How Well is Tata Motors Connecting Aspirations?

Earlier this year, Tata Motors announced a new brand identity. ‘Connecting Aspirations’. Sounds good, but how well is the company truly connecting aspirations?

For many years now, I have wondered why Tata Motors isn’t among the top 2 selling passenger cars in India. Despite being, what I believe, is a company and group that represents an image of the ideal Indian citizen. Grounded in values, and always striving for the seemingly unachievable; but never at the cost of people, country or values. I have also been concerned about Tata Motors’ preparedness for the future of passenger transportation.

So, a few months ago, I thought of doing a little research into why the brand in general, and its Indian lineup in particular (excluding the JLR lineup) might be coming short, in the face of competition from Maruti and Hyundai. And then in September, I took my views and recommendations and requested one of the former stalwarts of the Tata Group to share the same with their CEO, Mr. Butschek. Subsequently I sent a copy to Mr. Ratan Tata. Didn’t hear back from anyone at Tata Motors. Below are the key points I highlighted on the file I sent them.

On the upside, I found they had a good range of vehicles to cater to a wide economic strata.

On the flipside, I highlighted 3 broad areas of concern, going deeper on some, and making some recommendations for the future. The 3 concern areas were:

  • Design/ Styling
  • The Nano
  • The Indian buyer/ brand perception

Going a little into the details…

The Design/ Styling:

Apart from a general carry-over of styling from their earliest models onto many, if not most of their recent range, in particular, I found something wrong about the Tigor, a car they have a lot of hopes riding on. Even though the company website puts the car in a category/ sub-category of its own called StyleBacks, the design isn’t intuitive. And the company hasn’t taken much efforts in educating the masses either. So most people put it in the compact sedan segment by default. And that’s exactly what I did too. Which brings me to my first recommendation to them.

The above cars (from top to bottom): Tata Tigor, Maruti Swift Dzire, Ford Aspire, VW Ameo, Honda Amaze, Hyundai Xcent

If you consider the heights and widths of the above popular cars in the compact sedan segment, here’s how they compare.

Numbers in millimeters

My view was that customers who buy sedans are looking for luxury and status, among other aspirations in their car. And one of the key, unexpressed expectations, is a wide and low sedan. The Tigor, however, is exactly the opposite of that. It’s taller than most of its peers, and is narrower too. Could that be a reason it hasn’t become as popular as the company might have wanted it to?

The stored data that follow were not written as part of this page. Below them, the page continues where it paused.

-- ==== Sys2Proof/Machine/State.lean ====
section
/-!
DEFINITION. Sys2Proof/Machine/State.lean: the state of the engine and its host port, the reasons a step
can stop, and the state after reset (10_state.md).
-/
namespace Sys2Proof.Machine

/-- The twelve registers of address space REG (R22). -/
inductive Reg where
  | cmd
  | status
  | ilen
  | ocap
  | olen
  | result
  | sep
  | cfg
  | maxlen
  | arg
  | ibufsz
  | obufsz
deriving DecidableEq, Repr

/-- The six fault causes (R291). Codes 7 to 15 are reserved and never raised. -/
inductive Cause where
  | illegalCommand
  | illegalAlpha
  | lengthFault
  | capacityFault
  | notEnvelope
  | indexRange
deriving DecidableEq, Repr

/-- What can reach the engine from outside: the six host transactions of R61 and R64, each with the width of the
access in bits, and the platform's reset (R330). An access that is no transaction of the engine can be
written down too; the step refuses it (R34, R62, R66). -/
inductive HostEvent where
  /-- RegWrite(off, v), `wr`. -/
  | regWrite (bits off : Nat) (v : Word)
  /-- RegRead(off), `rd`. -/
  | regRead (bits off : Nat)
  /-- IbufWrite(a, b), `iw`. -/
  | ibufWrite (bits a : Nat) (b : Byte)
  /-- IbufRead(a), `ir`. -/
  | ibufRead (bits a : Nat)
  /-- ObufWrite(a, b), `ow`. -/
  | obufWrite (bits a : Nat) (b : Byte)
  /-- ObufRead(a), `or`. -/
  | obufRead (bits a : Nat)
  /-- The reset input of R330. -/
  | platformReset
deriving DecidableEq, Repr

/-- The value a read transaction returns to the host: a register's 32 bits or a buffer byte (R61, R64). -/
inductive Reply where
  | word (v : Word)
  | byte (b : Byte)
deriving DecidableEq, Repr

/-- A buffer: (index, byte) pairs with strictly rising indices. An index that is not listed holds UNSPEC (R50, R81),
which no byte equals, so every byte written is listed. -/
abbrev Memory := List Host.Cell

structure State where
  /-- The parameters of R6; IBUFSZ and OBUFSZ read two of them (R33). No step changes them (log entry 5). -/
  params : Params
  /-- STATUS.FAULT, bit 0 (R24). -/
  fault : Bool
  /-- STATUS.CAUSE, bits [7:4] (R24). -/
  cause : BitVec 4
  /-- ILEN (R25). -/
  ilen : Word
  /-- OCAP (R26). -/
  ocap : Word
  /-- OLEN (R27). -/
  olen : Word
  /-- RESULT.VAL, bits [7:0] (R32). -/
  result : Byte
  /-- SEP.BYTE, bits [7:0] (R29). -/
  sep : Byte
  /-- CFG.ASCII_ONLY, bit 0 (R30). -/
  asciiOnly : Bool
  /-- MAXLEN (R28). -/
  maxlen : Word
  /-- ARG.BYTE, bits [7:0] (R31). -/
  arg : Byte
  /-- IBUF (R40). -/
  ibuf : Memory
  /-- OBUF (R41). -/
  obuf : Memory
  /-- The model's own: events the host and the platform have issued and the engine has not served, oldest first (R75). -/
  pending : List HostEvent
  /-- The model's own: what the latest served event returned to the host; none for a write. -/
  reply : Option Reply
  /-- The model's own: how many buffer bytes have been read so far. The n-th read of a byte that holds UNSPEC
  returns `Config.unspecByte n` (R14, R81). -/
  draws : Nat
deriving DecidableEq, Repr

/-- The machine never stops with a fault: the engine's faults are next states (R290, R293), and after one the engine goes on
serving host transactions (R294). So no constructor; nothing raises one; safe. -/
inductive Fault where
deriving DecidableEq, Repr

/-- Why a step is refused. -/
inductive Refusal where
  /-- Raised by an arm of `exec` for a command with no meaning yet (no arm is left so). Safe. -/
  | notModelled (mnemonic : String)
  /-- Raised by the step for a register access of a width other than 32 bits or at an offset outside R22:
  no transaction of the engine, and a model must refuse it (R34, R66). Safe. -/
  | strayRegister (bits off : Nat)
  /-- Raised by the step for an IBUF access of a width other than 8 bits or at an index at or above IBUF_SIZE (R62, D21). Safe. -/
  | strayIbuf (bits a : Nat)
  /-- Raised by the step for an OBUF access of a width other than 8 bits or at an index at or above OBUF_SIZE (R62, D21). Safe. -/
  | strayObuf (bits a : Nat)
deriving DecidableEq, Repr

/-- The state after reset of a machine with parameters `p` (R50, R330): registers 0, both buffers UNSPEC. -/
def State.resetWith (p : Params) : State where
  params := p
  fault := false
  cause := 0
  ilen := 0
  ocap := 0
  olen := 0
  result := 0
  sep := 0
  asciiOnly := false
  maxlen := 0
  arg := 0
  ibuf := []
  obuf := []
  pending := []
  reply := none
  draws := 0

/-- The machine right after reset: nothing is pending, so it is idle until its host issues a transaction (R311). -/
def State.reset : State := State.resetWith Config.params

end Sys2Proof.Machine
end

The only other car that probably compares, at least from a thought-process of ‘why’ point of view, is probably the BMW X6, that was first launched sometime in 2008-09. This crossover however, made more logical sense at least, compared to the Tigor. Firstly, it was a merging of the capabilities of an SUV, and the styling of a coupe. While the Tigor tries to do something similar, the concept falls flat when it is done in a category that expects something completely opposite. The X6, compared to peers in its segment (more SUV), is a giant, longer and wider than most SUVs. Which fits in well with what a prospective SUV customer might intuitively want.

Next concern, the Nano:

I have always held that the Nano was, and is a brilliant concept. [also here] Sometimes, the customer is too ignorant to deserve a great product. In India, the Nano is a shining example of that. However, Tata is also been a little vague and limited in marketing it correctly. What I perhaps would have done differently, is dramatically narrowed the target segment, and focused my marketing effort on them. Perhaps college students, or individuals in their first job. This segment is looking for ways to express their individuality. The Nano perhaps could have been that canvas. It would have taken an elaborate but easy-to-use and affordable customization program, but perhaps been worth it.

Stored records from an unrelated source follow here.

-- ==== Sys2Proof/Machine/Utf8.lean ====
section
/-!
DEFINITION. Sys2Proof/Machine/Utf8.lean: the UTF-8 validator (42_utf8_validator.md): the class table, the scan of R195, which is
the normative form, the finite-state form of R205-R207, and UTF8CHK.
-/
namespace Sys2Proof.Machine

/-- Classes 1 to 8 of R191, those whose sequences have a second byte. -/
inductive MultiClass where
  | c1 | c2 | c3 | c4 | c5 | c6 | c7 | c8
deriving DecidableEq, Repr

/-- The nine leading-byte classes of R191; `single` is class 0. -/
inductive LeadClass where
  | single
  | multi (k : MultiClass)
deriving DecidableEq, Repr

/-- lo <= b <= hi, bounds included. -/
def inRange (lo hi : Nat) (b : Byte) : Bool := decide (lo ≤ b.toNat ∧ b.toNat ≤ hi)

/-- Class(b); none is INVALID (R191). -/
def leadClass (b : Byte) : Option LeadClass :=
  if inRange 0x00 0x7F b then some .single
  else if inRange 0xC2 0xDF b then some (.multi .c1)
  else if inRange 0xE0 0xE0 b then some (.multi .c2)
  else if inRange 0xE1 0xEC b then some (.multi .c3)
  else if inRange 0xED 0xED b then some (.multi .c4)
  else if inRange 0xEE 0xEF b then some (.multi .c5)
  else if inRange 0xF0 0xF0 b then some (.multi .c6)
  else if inRange 0xF1 0xF3 b then some (.multi .c7)
  else if inRange 0xF4 0xF4 b then some (.multi .c8)
  else none

/-- Len(k) (R192). -/
def seqLen : LeadClass → Nat
  | .single => 1
  | .multi .c1 => 2
  | .multi .c2 | .multi .c3 | .multi .c4 | .multi .c5 => 3
  | .multi .c6 | .multi .c7 | .multi .c8 => 4

/-- Lo2(k) (R193). -/
def lo2 : MultiClass → Nat
  | .c2 => 0xA0
  | .c6 => 0x90
  | .c1 | .c3 | .c4 | .c5 | .c7 | .c8 => 0x80

/-- Hi2(k) (R193). -/
def hi2 : MultiClass → Nat
  | .c4 => 0x9F
  | .c8 => 0x8F
  | .c1 | .c2 | .c3 | .c5 | .c6 | .c7 => 0xBF

/-- A third or fourth byte (R194). -/
def isContinuation (b : Byte) : Bool := inRange 0x80 0xBF b

/-- Step 3 of the scan on the bytes that follow the leading byte within its sequence (R193-R195). -/
def restOk : LeadClass → List Byte → Bool
  | .single, rest => rest.isEmpty
  | .multi _, [] => false
  | .multi k, b :: more => inRange (lo2 k) (hi2 k) b && more.all isContinuation

/-- The loop of R195 on the bytes from `pos` on; each iteration takes one full sequence. `fuel` bounds the iterations, and the
length of the input is enough, since each takes at least one byte. -/
def scan : Nat → List Byte → Bool
  | _, [] => true
  | 0, _ :: _ => false
  | fuel + 1, b :: rest =>
    match leadClass b with
    | none => false
    | some k =>
      if rest.length + 1 < seqLen k then false
      else if restOk k (rest.take (seqLen k - 1)) then scan fuel (rest.drop (seqLen k - 1))
      else false

/-- WellFormedUtf8(s) (R190, R195). -/
def wellFormedUtf8 (s : List Byte) : Bool := scan s.length s

/-- The twelve states of the byte-serial machine (R205). -/
inductive ScanState where
  | start
  | second (k : MultiClass)
  | cont2
  | cont1
  | reject
deriving DecidableEq, Repr

/-- Next(state, b) (R206). -/
def scanNext : ScanState → Byte → ScanState
  | .start, b =>
    match leadClass b with
    | some .single => .start
    | some (.multi k) => .second k
    | none => .reject
  | .second k, b =>
    if inRange (lo2 k) (hi2 k) b then
      match seqLen (.multi k) with
      | 2 => .start
      | 3 => .cont1
      | _ => .cont2
    else .reject
  | .cont2, b => if isContinuation b then .cont1 else .reject
  | .cont1, b => if isContinuation b then .start else .reject
  | .reject, _ => .reject

/-- Acceptance by the byte-serial machine (R207). -/
def fsmAccepts (s : List Byte) : Bool := decide (s.foldl scanNext .start = .start)

/-- UTF8CHK (R200). -/
def execUtf8chk (s : State) : Host.Outcome State Fault Refusal :=
  .next <| predicateCommand (fun _ inp => wellFormedUtf8 inp) s

end Sys2Proof.Machine
end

Finally, the Indian buyer’s perception of the Tata brand:

Well over a decade ago, the Tata lineup was branded by many, as a tourist vehicle brand, despite there being at least one company with a higher share in tourist vehicles. The peculiar Indian customer wants premium and affordable! Even leaps of refinement by the company have been met with disproportionately lower sentiment (and money!) from prospects. Many people continue to paint its new models with the same old brush.

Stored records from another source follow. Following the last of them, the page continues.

-- ==== Sys2Proof/Machine/Alphabets.lean ====
section
/-!
DEFINITION. Sys2Proof/Machine/Alphabets.lean: the alphabet ROM and the symbol commands TOSYM and FROMSYM (40_alphabets.md).
-/
namespace Sys2Proof.Machine

/-- `n` successive ASCII codes from `first` on. -/
def codesFrom (first n : Nat) : List Byte := (List.range n).map fun i => BitVec.ofNat 8 (first + i)

/-- `A`-`Z`. -/
def upperLetters : List Byte := codesFrom 0x41 26

/-- `a`-`z`. -/
def lowerLetters : List Byte := codesFrom 0x61 26

/-- `0`-`9`. -/
def digits : List Byte := codesFrom 0x30 10

/-- The symbols of an alphabet in index order (R122-R127). -/
def rom : Alphabet → List Byte
  | .base64 => upperLetters ++ lowerLetters ++ digits ++ [0x2B, 0x2F]
  | .base64url => upperLetters ++ lowerLetters ++ digits ++ [0x2D, 0x5F]
  | .base32 => upperLetters ++ codesFrom 0x32 6
  | .itoa64 => [0x2E, 0x2F] ++ digits ++ upperLetters ++ lowerLetters
  | .bcrypt64 => [0x2E, 0x2F] ++ upperLetters ++ lowerLetters ++ digits
  | .lotus64 => digits ++ upperLetters ++ lowerLetters ++ [0x2B, 0x2F]

/-- N(a) (R120, R121). -/
def alphabetSize : Alphabet → Nat
  | .base32 => 32
  | .base64 | .base64url | .itoa64 | .bcrypt64 | .lotus64 => 64

/-- ToSym(a, i) for i < N(a), its whole domain (R120); no command applies it elsewhere. -/
def toSym (a : Alphabet) (i : Nat) : Byte := (rom a).getD i 0

/-- The index of the first element equal to `b`, counting from `i`. -/
def indexFrom (b : Byte) : Nat → List Byte → Option Nat
  | _, [] => none
  | i, c :: cs => if c = b then some i else indexFrom b (i + 1) cs

/-- FromSym(a, b): the index of the symbol `b`, and 0 for a byte that is no symbol (R128). -/
def fromSym (a : Alphabet) (b : Byte) : Nat := (indexFrom b 0 (rom a)).getD 0

/-- TOSYM (R135). -/
def execTosym (a : Alphabet) (s : State) : Host.Outcome State Fault Refusal :=
  .next <| unlessFaulted s fun s =>
    if alphabetSize a ≤ argIndex s then takeFault .indexRange s
    else setResult (toSym a (argIndex s)) s

/-- FROMSYM (R138). -/
def execFromsym (a : Alphabet) (s : State) : Host.Outcome State Fault Refusal :=
  .next <| unlessFaulted s fun s => setResult (BitVec.ofNat 8 (fromSym a s.arg)) s

end Sys2Proof.Machine
end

My suggestion was for them to create a new sub-brand, or a new subsidiary, without the Tata name in it. Lexus, Acura, Infiniti, among others pulled it off well. And now, Maruti is trying something similar with the premium Nexa brand.

Tata has futuristic and beautiful cars like the Pixel and Mega Pixel in the lineup. And electric cars in the near future. They should consider introducing it under another brand, to avoid the brand-perception hangover.

Anyway, back to my final suggestions to them. Firstly, instead of being an average, and horribly late entry into mainstream racing, why not be somewhat early in electric racing?

The last suggestion was suggesting a possible alliance with Tesla Motors. Both companies after all, are similar in being grounded in values and having a pro-customer mindset. Interestingly, late last week, there was news of Mahindra and Uber partnering towards having a sizable number of electric vehicles on Uber’s fleet in India. That’s what being proactive is about.

Just a week before that, I recently met someone at a Design Thinking workshop I was conducting. She said she used to work at Tata Motors before. Excited, I mentioned having sent some suggestions their way. While she seemed to share the admiration I had for the company, she laughed and said that when it came to new ideas, they ‘were a wall’. For the company’s sake, I hope they’ve evolved since.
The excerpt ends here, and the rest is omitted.